_AIM OF THE TASK_
The line containing "k) : j = k := by" marks the end; copy exactly all lines from the start of the material up to and including it.

_DATA IN THIS EXERCISE_
-- ==== Sys2Proof/Laws/Judgement.lean ====
section
/-! SUPPORT. What a judgement of the warnings comes to, said once (`judgeWarnings_judged`), and the small lemmas of the
active warning list, the levels and the players behind it. -/

namespace Sys2Proof.Machine

open Sys2Proof

/-! ### The list and the levels -/

/-- The number of a kind is its own. -/
theorem kindNumber_inj {j k : WarningKind} (h : kindNumber j = kindNumber k) : j = k := by
  cases j <;> cases k <;> first | rfl | simp [kindNumber] at h

/-- R100: an insertion gives its kind the entry inserted and leaves the others. -/
theorem find_insertEntry (e : WarningEntry) (j : WarningKind) : ∀ l : List WarningEntry,
    (insertEntry e l).find? (fun f => f.kind == j) = if j = e.kind then some e else l.find? (fun f => f.kind == j)
  | [] => by
    rw [insertEntry]
    by_cases h : e.kind = j
    · simp [h]
    · simp [h, Ne.symm h]
  | f :: rest => by
    have ih := find_insertEntry e j rest
    rw [insertEntry]
    by_cases h : j = e.kind
    · subst h
      split
      · simp
      · split
        · simp
        · have hf : f.kind ≠ e.kind := fun hk => ‹¬kindNumber e.kind = kindNumber f.kind› (by rw [hk])
          rw [List.find?_cons_of_neg (by simpa using hf), ih]
          simp
    · have he : e.kind ≠ j := fun hk => h hk.symm
      simp only [h, if_false] at ih ⊢
      split
      · rw [List.find?_cons_of_neg (by simpa using he)]
      · split
        · have hk : f.kind ≠ j := by rw [← kindNumber_inj ‹kindNumber e.kind = kindNumber f.kind›]; exact he
          rw [List.find?_cons_of_neg (by simpa using he), List.find?_cons_of_neg (by simpa using hk)]
        · by_cases hf : f.kind = j
          · rw [List.find?_cons_of_pos (by simpa using hf), List.find?_cons_of_pos (by simpa using hf)]
          · rw [List.find?_cons_of_neg (by simpa using hf), List.find?_cons_of_neg (by simpa using hf), ih]

/-- The entry of a kind after a change of one kind's entry. -/
theorem Wrc.entry_modifyEntry (w : Wrc) (j k : WarningKind) (f : WarningEntry → WarningEntry)
    (hf : ∀ e, (f e).kind = e.kind) :
    (w.modifyEntry k f).entry j = if j = k then (w.entry k).map f else w.entry j := by
  simp only [Wrc.entry, Wrc.modifyEntry]
  induction w.entries with
  | nil => simp
  | cons e rest ih =>
    rw [List.map_cons]
    by_cases hk : e.kind = k
    · simp only [hk, beq_self_eq_true, if_true]
      by_cases hj : j = k
      · rw [List.find?_cons_of_pos (by simp [hf, hk, hj]), if_pos hj,
          List.find?_cons_of_pos (by simp [hk])]
        rfl
      · have hn : ¬k = j := fun h => hj h.symm
        simp only [hj, if_false] at ih ⊢
        rw [List.find?_cons_of_neg (by simpa [hf, hk] using hn), List.find?_cons_of_neg (by simpa [hk] using hn)]
        exact ih
    · have hb : (e.kind == k) = false := by simpa using hk
      simp only [hb, Bool.false_eq_true, if_false]
      by_cases hj : e.kind = j
      · have : ¬j = k := fun h => hk (hj.trans h)
        rw [List.find?_cons_of_pos (by simpa using hj), if_neg this, List.find?_cons_of_pos (by simpa using hj)]
      · rw [List.find?_cons_of_neg (by simpa using hj), ih,
          List.find?_cons_of_neg (p := fun e : WarningEntry => e.kind == k) (by simpa using hk),
          List.find?_cons_of_neg (by simpa using hj)]

/-- R103: the entry of a kind after a removal. -/
theorem Wrc.entry_dropEntry (w : Wrc) (j k : WarningKind) :
    (w.dropEntry k).entry j = if j = k then none else w.entry j := by
  simp only [Wrc.entry, Wrc.dropEntry]
  induction w.entries with
  | nil => simp
  | cons e rest ih =>
    by_cases hk : e.kind = k
    · rw [List.filter_cons_of_neg (by simp [hk]), ih]
      by_cases hj : j = k
      · simp [hj]
      · have hn : ¬e.kind = j := fun h => hj (h.symm.trans hk)
        simp only [hj, if_false]
        rw [List.find?_cons_of_neg (by simpa using hn)]
    · rw [List.filter_cons_of_pos (by simpa using hk)]
      by_cases hj : e.kind = j
      · have : ¬j = k := fun h => hk (hj.trans h)
        rw [List.find?_cons_of_pos (by simpa using hj), if_neg this, List.find?_cons_of_pos (by simpa using hj)]
      · rw [List.find?_cons_of_neg (by simpa using hj), ih, List.find?_cons_of_neg (by simpa using hj)]

/-- The levels after one kind's level is set. -/
theorem ConditionLevels.get_set (c : ConditionLevels) (j k : WarningKind) (v : Bool) (hk : isEvent k = false) :
    (c.set k v).get j = if j = k then v else c.get j := by
  cases k <;> first | exact absurd hk (by decide) | (cases j <;> simp [ConditionLevels.set, ConditionLevels.get])

@[simp] theorem ConditionLevels.set_batteryLow (c : ConditionLevels) (k : WarningKind) (v : Bool) :
    (c.set k v).batteryLow = c.batteryLow := by cases k <;> rfl
@[simp] theorem ConditionLevels.set_batteryHigh (c : ConditionLevels) (k : WarningKind) (v : Bool) :
    (c.set k v).batteryHigh = c.batteryHigh := by cases k <;> rfl

theorem holdsOf_iff {α : Type} (v : Option α) (test : α → Bool) :
    holdsOf v test = true ↔ ∃ x, v = some x ∧ test x = true := by
  cases v <;> simp [holdsOf]

theorem DueState.isDue_iff (d : DueState) : d.isDue = true ↔ d = .due ∨ d = .overdue := by
  cases d <;> simp [DueState.isDue]

theorem deliveredRange_iff (p : Panel) (P : Nat → Prop) :
    (∃ r, deliveredRange p = some r ∧ P r) ↔ ∃ r, p.trc.lastRange = some (some r) ∧ P r := by
  unfold deliveredRange
  cases p.trc.lastRange <;> simp

theorem serviceDueIndication_iff (p : Panel) :
    serviceDueIndication p = true ↔ ∃ i, (p.svm.items.get i).state = .due ∨ (p.svm.items.get i).state = .overdue := by
  simp only [serviceDueIndication, List.any_eq_true, DueState.isDue_iff]
  exact ⟨fun ⟨i, _, h⟩ => ⟨i, h⟩, fun ⟨i, h⟩ => ⟨i, by cases i <;> decide, h⟩⟩

/-- R94 to R97: the set tests. -/
theorem setTest_iff (p : Panel) (k : WarningKind) : setTest p k = true ↔ SetTest p k := by
  cases k
  case lowFuel =>
    simp only [setTest, SetTest, Bool.or_eq_true, holdsOf_iff, decide_eq_true_eq, deliveredRange_iff]
  case serviceDue => exact serviceDueIndication_iff p
  all_goals
    simp [setTest, SetTest, holdsOf_iff, senderFault, PerSender.get, and_assoc]

/-- R94 to R97: the clear tests. -/
theorem clearTest_iff (p : Panel) (k : WarningKind) : clearTest p k = true ↔ ClearTest p k := by
  cases k
  case lowFuel =>
    simp only [clearTest, ClearTest, Bool.and_eq_true, holdsOf_iff, decide_eq_true_eq, deliveredRange_iff]
  case overheat => simp [clearTest, ClearTest, holdsOf_iff, senderFault, PerSender.get]
  case doorMoving => simp [clearTest, ClearTest]
  case overspeed => simp [clearTest, ClearTest]
  all_goals simp only [clearTest, ClearTest, Bool.not_eq_true', ← setTest_iff, Bool.not_eq_true]
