-- ==== Sys2Proof/Tests/Slice0.lean ====
section
/-! SUPPORT. Tests. The expected values are the manual's own worked examples and tables, or are worked by hand
from its rules; each test names its source. The theorems `test_witness_…` show, for each obligation that has
hypotheses, a concrete state and operands that meet them together. -/

namespace Sys2Proof.Tests

open Sys2Proof Sys2Proof.Machine

set_option Elab.async false

/-! ### Small states -/

/-- The state a command leads to. -/
def after (c : Instr) (s : State) : State :=
  match exec c s with
  | .next t => t
  | .fault f => nomatch f
  | .refused _ => State.reset

/-- A state with its part changed. -/
def part (f : Panel → Panel) (s : State) : State := { s with toPanel := f s.toPanel }

/-- A recovered part in STARTUP whose store has nothing to write. -/
def quiet : State :=
  { State.reset with nvs := { Nvs.reset [] 0 with recoveryDone := true } }

/-- A part in RUN with E at 45.0 L, standing, within the link grace, with no warning and no fault. -/
def running : State :=
  { quiet with
    pmc := { quiet.pmc with mode := .run }
    dfa := { quiet.dfa with odoLost := false, estimate := some 450, fuelSampleTimer := some 2000000 }
    gdr := { quiet.gdr with refreshTimer := some 15625 }
    wrc := { quiet.wrc with linkGraceTimer := some 1000000 }
    chk := Chk.reset
    sws := { quiet.sws with inputs := PerSwitch.of fun i =>
      ⟨if i = .ignOn then .active else .inactive, 0, i == .ignOn⟩ } }

/-- A part with this odometer and sub-count, whose next SPD edge completes a distance unit. -/
def atUnit (odometer sub : Nat) : State :=
  { running with dfa := { running.dfa with rd := 3900, odometer := odometer, odoSubCount := sub } }

/-- A part with one conversion in progress. -/
def converting (c : Channel) (startedAt : Micros) (s : State) : State :=
  { s with adc := { s.adc with conversion := some ⟨c, startedAt, some 1⟩ } }

/-- A part whose SERVICE latch is set. -/
def unlocked (s : State) : State := { s with nvs := { s.nvs with unlockLatch := true } }

/-- An entry of a kind with its condition present and its F sounder pending. -/
def entryOf (k : WarningKind) : WarningEntry := ⟨k, true, ⟨true, false⟩, ⟨false, false⟩, none, 0⟩

/-- A part whose list holds these entries. -/
def warned (entries : List WarningEntry) (s : State) : State := { s with wrc := { s.wrc with entries := entries } }

/-- The cells of a run of words. -/
def run (first : Nat) (words : List StoreWord) : List (Nat × StoreWord) :=
  ((words.zipIdx first).map fun w => (w.2, w.1)).filter fun c => c.2 != Memory.erased

/-- R200: the ROM defaults laid out as a bank, with its check word last. -/
def romBank : List StoreWord :=
  let c := romDefaults
  let curve (c : Curve) : List Int := c.map Prod.fst ++ c.map Prod.snd
  let gauges (r : PerGauge Nat) : List Int := [r.speedo, r.tacho, r.fuel, r.temp, r.oilp]
  let body : List Int :=
    [(c.pulsesPerKm : Int), c.tachPulsesPerRev, c.injectorUsPerMl, c.injectorDeadTime, c.injectorsPerPulse,
      c.tankCapacity, c.fuelReserve, c.defaultConsumption, c.hotThreshold, c.oilLowThreshold] ++
    gauges c.gaugeSlew ++ gauges c.gaugeDeadband ++ gauges c.elecOffset ++
    [1, 0x7FF, (c.soonKm : Int), c.soonDays, c.overdueKm, c.overdueDays] ++
    curve c.gaugeCurves.speedo ++ curve c.gaugeCurves.tacho ++ curve c.gaugeCurves.fuel ++
    curve c.gaugeCurves.temp ++ curve c.gaugeCurves.oilp ++
    curve c.tankCurve ++ curve c.coolantCurve ++ curve c.oilCurve ++ curve c.airCurve
  let words := body.map (BitVec.ofInt 16) ++ List.replicate 20 0
  words ++ [checkWord words]

/-- A part whose store holds the ROM defaults in both banks, bank A active. -/
def banked : State :=
  { running with nvs :=
    { running.nvs with cells := run 96 romBank ++ run 256 romBank, activeBank := some .a } }

/-! ### Ill-formed commands are refused by the checks -/

/-- R174: a start bit whose majority is 1 starts no character. -/
theorem test_wellFormed_refuses_false_start :
    (Instr.characterReceived .front 0x1FFFFFFFF).wellFormed = false ∧
      (Instr.characterReceived .front (cleanCharacter 1 true)).wellFormed = true := by decide

/-- R92: BRAKE has no re-sound interval, OVERHEAT has one. -/
theorem test_wellFormed_refuses_resound_without_interval :
    (Instr.resoundExpiry .brake).wellFormed = false ∧ (Instr.resoundExpiry .overheat).wellFormed = true := by
  decide

/-- No row of the table gives bits, so no word spells a command. -/
theorem test_no_word_spells_a_command :
    decodeTableWord 16 0x1234 = none ∧ (State.reset.withFetchWord 16 0x1234).pending = [] := by decide

/-! ### Values worked in the manual -/

/-- 01, A steady speed and Coming to rest. -/
theorem test_speeds :
    [9000, 40000, 165000, 290000, 415000, 540000, 665000, 790000, 915000].map (fun p => speedOf 4000 (some p)) =
      [1000, 225, 55, 31, 22, 17, 14, 11, 10] ∧ engineOf 4 (some 15000) = 1000 := by decide

/-- 01, Injector widths: one over a wrap of the timebase, one long. -/
theorem test_injector_widths :
    OpenPulse.width 1003200 ⟨1000000, false⟩ = 3200 ∧ OpenPulse.width 2200 ⟨16776000, false⟩ = 3416 ∧
      OpenPulse.width 540000 ⟨500000, true⟩ = 25000 := by decide

/-- 01, A falling sender curve: its curve is the ROM's. -/
theorem test_falling_curve :
    [80, 140, 160, 240, 10].map (curveValue romDefaults.coolantCurve) = [96, 70, 57, 10, 130] := by decide

/-- 02, odometer at a crossing: 1,234,600 in imperial replies. -/
theorem test_odometer_in_miles : duToMiles 12346000 = 767145 := by decide +kernel

/-- 03, Derived values of one record. -/
theorem test_trip_values :
    averageSpeed ⟨12345, 16049, 5400⟩ = some 823 ∧ averageConsumption ⟨12345, 16049, 5400⟩ = some 130 ∧
      averageEconomy ⟨12345, 16049, 5400⟩ = some 217 ∧ duToMiles 12345 = 767 ∧ mlToGallons 16049 = 35 ∧
      kmToMiles 823 = 511 := by decide +kernel

/-- 03, A journey with a destination. -/
theorem test_journey_eta :
    let t : Trc := { Trc.reset with
      trips := { Trc.reset.trips with journey := ⟨⟨12345, 16049, 5400⟩, false, none⟩ }, destinationKm := some 250 }
    remainingDistance t = some 12655 ∧ eta t = some 92 := by decide +kernel

/-- 03, Range, with TANK qualifying and after a refuel. -/
theorem test_range :
    rangeKm { running.toPanel with trc := { running.trc with
      trips := { running.trc.trips with tank := ⟨⟨30000, 39000, 0⟩, false, none⟩ } } } = some 346 ∧
      rangeKm { running.toPanel with dfa := { running.dfa with estimate := some 802 } } = some 445 := by
  decide +kernel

_ANSWER BOX_
-- ==== Sys2Proof/Laws/Judgement.lean ====
section
/-! SUPPORT. What a judgement of the warnings comes to, said once (`judgeWarnings_judged`), and the small lemmas of the
active warning list, the levels and the players behind it. -/

namespace Sys2Proof.Machine

open Sys2Proof

/-! ### The list and the levels -/

/-- The number of a kind is its own. -/
theorem kindNumber_inj {j k : WarningKind} (h : kindNumber j = kindNumber k) : j = k := by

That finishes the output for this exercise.